Two biologically active isomers of dihydroouabain isolated from a commercial preparation.


PMID 10564763

Abstract

Ouabain is a plant-derived cardiac glycoside that inhibits the catalytic activity of Na(+),K(+)-ATPase (sodium pump; NKA). Dihydroouabain, a derivative of ouabain with a reduced lactone ring, is commonly used as a sodium pump antagonist. It has been assumed that commercially available dihydroouabain is homogeneous. We now report that preparations of dihydroouabain contain two components each with a different potency for inhibition of sodium pump activity. We used reverse-phase HPLC chromatography, UV spectrophotometry, electrospray ionization-mass spectrometry (ESI-MS), nuclear magnetic resonance (NMR) spectroscopy and two independent bioassays to characterize these compounds. The two dihydroouabain fractions (Dho-A and Dho-B) resolved by 3 min chromatographically, had UV absorbance maxima at 196 nm, and comprised 37% and 63% of the stock dihydroouabain, respectively. The molar potency of each component for inhibition of NKA from porcine cerebral cortex differed by 4. 4-fold (Dho-A, IC(50) = 7.13 +/- 0.8 microM; Dho-B, IC(50) = 1.63 +/- 0.12 microM). The relative potencies were 9% and 40% of those of ouabain, respectively. A similar pattern for phosphorylation of NKA was observed.

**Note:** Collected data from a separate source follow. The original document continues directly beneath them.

/-! ### updStage -/

@[simp] theorem updStage_cln (c : Nat) (f : LtStage → LtStage) (s : State) : (updStage c f s).cln = s.cln := rfl
@[simp] theorem updStage_life (c : Nat) (f : LtStage → LtStage) (s : State) : (updStage c f s).life = s.life := rfl
@[simp] theorem updStage_mpt (c : Nat) (f : LtStage → LtStage) (s : State) : (updStage c f s).mpt = s.mpt := rfl
@[simp] theorem updStage_qr (c : Nat) (f : LtStage → LtStage) (s : State) : (updStage c f s).qr = s.qr := rfl
@[simp] theorem updStage_qrx (c : Nat) (f : LtStage → LtStage) (s : State) : (updStage c f s).qrx = s.qrx := rfl
@[simp] theorem updStage_air (c : Nat) (f : LtStage → LtStage) (s : State) : (updStage c f s).air = s.air := rfl
@[simp] theorem updStage_afe (c : Nat) (f : LtStage → LtStage) (s : State) : (updStage c f s).afe = s.afe := rfl
@[simp] theorem updStage_line (c : Nat) (f : LtStage → LtStage) (s : State) : (updStage c f s).line = s.line := rfl
@[simp] theorem updStage_ofd (c : Nat) (f : LtStage → LtStage) (s : State) : (updStage c f s).ofd = s.ofd := rfl
@[simp] theorem updStage_rbm (c : Nat) (f : LtStage → LtStage) (s : State) : (updStage c f s).rbm = s.rbm := rfl
@[simp] theorem updStage_ltx (c : Nat) (f : LtStage → LtStage) (s : State) : (updStage c f s).ltx = s.ltx := rfl
@[simp] theorem updStage_slp (c : Nat) (f : LtStage → LtStage) (s : State) : (updStage c f s).slp = s.slp := rfl
@[simp] theorem updStage_slph (c : Nat) (f : LtStage → LtStage) (s : State) : (updStage c f s).slph = s.slph := rfl
@[simp] theorem updStage_te (c : Nat) (f : LtStage → LtStage) (s : State) : (updStage c f s).te = s.te := rfl
@[simp] theorem updStage_tex (c : Nat) (f : LtStage → LtStage) (s : State) : (updStage c f s).tex = s.tex := rfl
@[simp] theorem updStage_rg (c : Nat) (f : LtStage → LtStage) (s : State) : (updStage c f s).rg = s.rg := rfl
@[simp] theorem updStage_aln (c : Nat) (f : LtStage → LtStage) (s : State) : (updStage c f s).aln = s.aln := rfl
@[simp] theorem updStage_cx (c : Nat) (f : LtStage → LtStage) (s : State) : (updStage c f s).cx = s.cx := rfl
@[simp] theorem updStage_cv (c : Nat) (f : LtStage → LtStage) (s : State) : (updStage c f s).cv = s.cv := rfl
@[simp] theorem updStage_hi (c : Nat) (f : LtStage → LtStage) (s : State) : (updStage c f s).hi = s.hi := rfl
@[simp] theorem updStage_msix (c : Nat) (f : LtStage → LtStage) (s : State) : (updStage c f s).msix = s.msix := rfl
@[simp] theorem updStage_ev (c : Nat) (f : LtStage → LtStage) (s : State) : (updStage c f s).ev = s.ev := rfl
@[simp] theorem updStage_lg (c : Nat) (f : LtStage → LtStage) (s : State) : (updStage c f s).lg = s.lg := rfl
@[simp] theorem updStage_mss (c : Nat) (f : LtStage → LtStage) (s : State) : (updStage c f s).mss = s.mss := rfl
@[simp] theorem updStage_mssx (c : Nat) (f : LtStage → LtStage) (s : State) : (updStage c f s).mssx = s.mssx := rfl
@[simp] theorem updStage_tmp (c : Nat) (f : LtStage → LtStage) (s : State) : (updStage c f s).tmp = s.tmp := rfl
@[simp] theorem updStage_pwr (c : Nat) (f : LtStage → LtStage) (s : State) : (updStage c f s).pwr = s.pwr := rfl
@[simp] theorem updStage_clk (c : Nat) (f : LtStage → LtStage) (s : State) : (updStage c f s).clk = s.clk := rfl
@[simp] theorem updStage_pmx (c : Nat) (f : LtStage → LtStage) (s : State) : (updStage c f s).pmx = s.pmx := rfl
@[simp] theorem updStage_shadow (c : Nat) (f : LtStage → LtStage) (s : State) : (updStage c f s).shadow = s.shadow := rfl
@[simp] theorem updStage_staging (c : Nat) (f : LtStage → LtStage) (s : State) : (updStage c f s).staging = s.staging := rfl
@[simp] theorem updStage_hostMem (c : Nat) (f : LtStage → LtStage) (s : State) : (updStage c f s).hostMem = s.hostMem := rfl
@[simp] theorem updStage_answer (c : Nat) (f : LtStage → LtStage) (s : State) : (updStage c f s).answer = s.answer := rfl
@[simp] theorem updStage_freeCtr (c : Nat) (f : LtStage → LtStage) (s : State) : (updStage c f s).freeCtr = s.freeCtr := rfl
@[simp] theorem updStage_now (c : Nat) (f : LtStage → LtStage) (s : State) : (updStage c f s).now = s.now := rfl
@[simp] theorem updStage_pending (c : Nat) (f : LtStage → LtStage) (s : State) : (updStage c f s).pending = s.pending := rfl

/-! ### updEntry -/

@[simp] theorem updEntry_cln (n : Nat) (f : Entry → Entry) (s : State) : (updEntry n f s).cln = s.cln := rfl
@[simp] theorem updEntry_life (n : Nat) (f : Entry → Entry) (s : State) : (updEntry n f s).life = s.life := rfl
@[simp] theorem updEntry_mpt (n : Nat) (f : Entry → Entry) (s : State) : (updEntry n f s).mpt = s.mpt := rfl
@[simp] theorem updEntry_qr (n : Nat) (f : Entry → Entry) (s : State) : (updEntry n f s).qr = s.qr := rfl
@[simp] theorem updEntry_qrx (n : Nat) (f : Entry → Entry) (s : State) : (updEntry n f s).qrx = s.qrx := rfl
@[simp] theorem updEntry_air (n : Nat) (f : Entry → Entry) (s : State) : (updEntry n f s).air = s.air := rfl
@[simp] theorem updEntry_afe (n : Nat) (f : Entry → Entry) (s : State) : (updEntry n f s).afe = s.afe := rfl
@[simp] theorem updEntry_line (n : Nat) (f : Entry → Entry) (s : State) : (updEntry n f s).line = s.line := rfl
@[simp] theorem updEntry_ofd (n : Nat) (f : Entry → Entry) (s : State) : (updEntry n f s).ofd = s.ofd := rfl
@[simp] theorem updEntry_rbm (n : Nat) (f : Entry → Entry) (s : State) : (updEntry n f s).rbm = s.rbm := rfl
@[simp] theorem updEntry_ltx (n : Nat) (f : Entry → Entry) (s : State) : (updEntry n f s).ltx = s.ltx := rfl
@[simp] theorem updEntry_slp (n : Nat) (f : Entry → Entry) (s : State) : (updEntry n f s).slp = s.slp := rfl
@[simp] theorem updEntry_slph (n : Nat) (f : Entry → Entry) (s : State) : (updEntry n f s).slph = s.slph := rfl
@[simp] theorem updEntry_te (n : Nat) (f : Entry → Entry) (s : State) : (updEntry n f s).te = s.te := rfl
@[simp] theorem updEntry_tex (n : Nat) (f : Entry → Entry) (s : State) : (updEntry n f s).tex = s.tex := rfl
@[simp] theorem updEntry_rg (n : Nat) (f : Entry → Entry) (s : State) : (updEntry n f s).rg = s.rg := rfl
@[simp] theorem updEntry_aln (n : Nat) (f : Entry → Entry) (s : State) : (updEntry n f s).aln = s.aln := rfl
@[simp] theorem updEntry_cx (n : Nat) (f : Entry → Entry) (s : State) : (updEntry n f s).cx = s.cx := rfl
@[simp] theorem updEntry_cv (n : Nat) (f : Entry → Entry) (s : State) : (updEntry n f s).cv = s.cv := rfl
@[simp] theorem updEntry_hi (n : Nat) (f : Entry → Entry) (s : State) : (updEntry n f s).hi = s.hi := rfl
@[simp] theorem updEntry_msix (n : Nat) (f : Entry → Entry) (s : State) : (updEntry n f s).msix = s.msix := rfl
@[simp] theorem updEntry_ev (n : Nat) (f : Entry → Entry) (s : State) : (updEntry n f s).ev = s.ev := rfl
@[simp] theorem updEntry_lg (n : Nat) (f : Entry → Entry) (s : State) : (updEntry n f s).lg = s.lg := rfl
@[simp] theorem updEntry_mss (n : Nat) (f : Entry → Entry) (s : State) : (updEntry n f s).mss = s.mss := rfl
@[simp] theorem updEntry_mssx (n : Nat) (f : Entry → Entry) (s : State) : (updEntry n f s).mssx = s.mssx := rfl
@[simp] theorem updEntry_tmp (n : Nat) (f : Entry → Entry) (s : State) : (updEntry n f s).tmp = s.tmp := rfl
@[simp] theorem updEntry_pwr (n : Nat) (f : Entry → Entry) (s : State) : (updEntry n f s).pwr = s.pwr := rfl
@[simp] theorem updEntry_clk (n : Nat) (f : Entry → Entry) (s : State) : (updEntry n f s).clk = s.clk := rfl
@[simp] theorem updEntry_pmx (n : Nat) (f : Entry → Entry) (s : State) : (updEntry n f s).pmx = s.pmx := rfl
@[simp] theorem updEntry_shadow (n : Nat) (f : Entry → Entry) (s : State) : (updEntry n f s).shadow = s.shadow := rfl
@[simp] theorem updEntry_staging (n : Nat) (f : Entry → Entry) (s : State) : (updEntry n f s).staging = s.staging := rfl
@[simp] theorem updEntry_hostMem (n : Nat) (f : Entry → Entry) (s : State) : (updEntry n f s).hostMem = s.hostMem := rfl
@[simp] theorem updEntry_answer (n : Nat) (f : Entry → Entry) (s : State) : (updEntry n f s).answer = s.answer := rfl
@[simp] theorem updEntry_freeCtr (n : Nat) (f : Entry → Entry) (s : State) : (updEntry n f s).freeCtr = s.freeCtr := rfl
@[simp] theorem updEntry_now (n : Nat) (f : Entry → Entry) (s : State) : (updEntry n f s).now = s.now := rfl
@[simp] theorem updEntry_pending (n : Nat) (f : Entry → Entry) (s : State) : (updEntry n f s).pending = s.pending := rfl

Mass spectrometry (ESI-MS) and fragmentation patterns are consistent with Dho-A and Dho-B being isomers of identical molecular mass (587 Da) and each with six hydroxyl groups, a deoxyhexose sugar moiety and a lactone ring. Furthermore, NMR spectroscopy revealed structural differences between Dho-A and Dho-B by displaying noticeably different chemical shifts at only two groups of proton resonances assigned to H-21 and H-22. The ESI-MS and NMR results confirm the presence of the isomerism at C20 of the lactone ring. Our results demonstrate the existence of two molecular forms of dihydroouabain, each with a different biological potency. These findings underscore the importance of characterizing the purity of dihydroouabain commercial preparations. It also provides possible molecular models for investigating the metabolism of endogenous ouabain-like factors recently reported in mammals.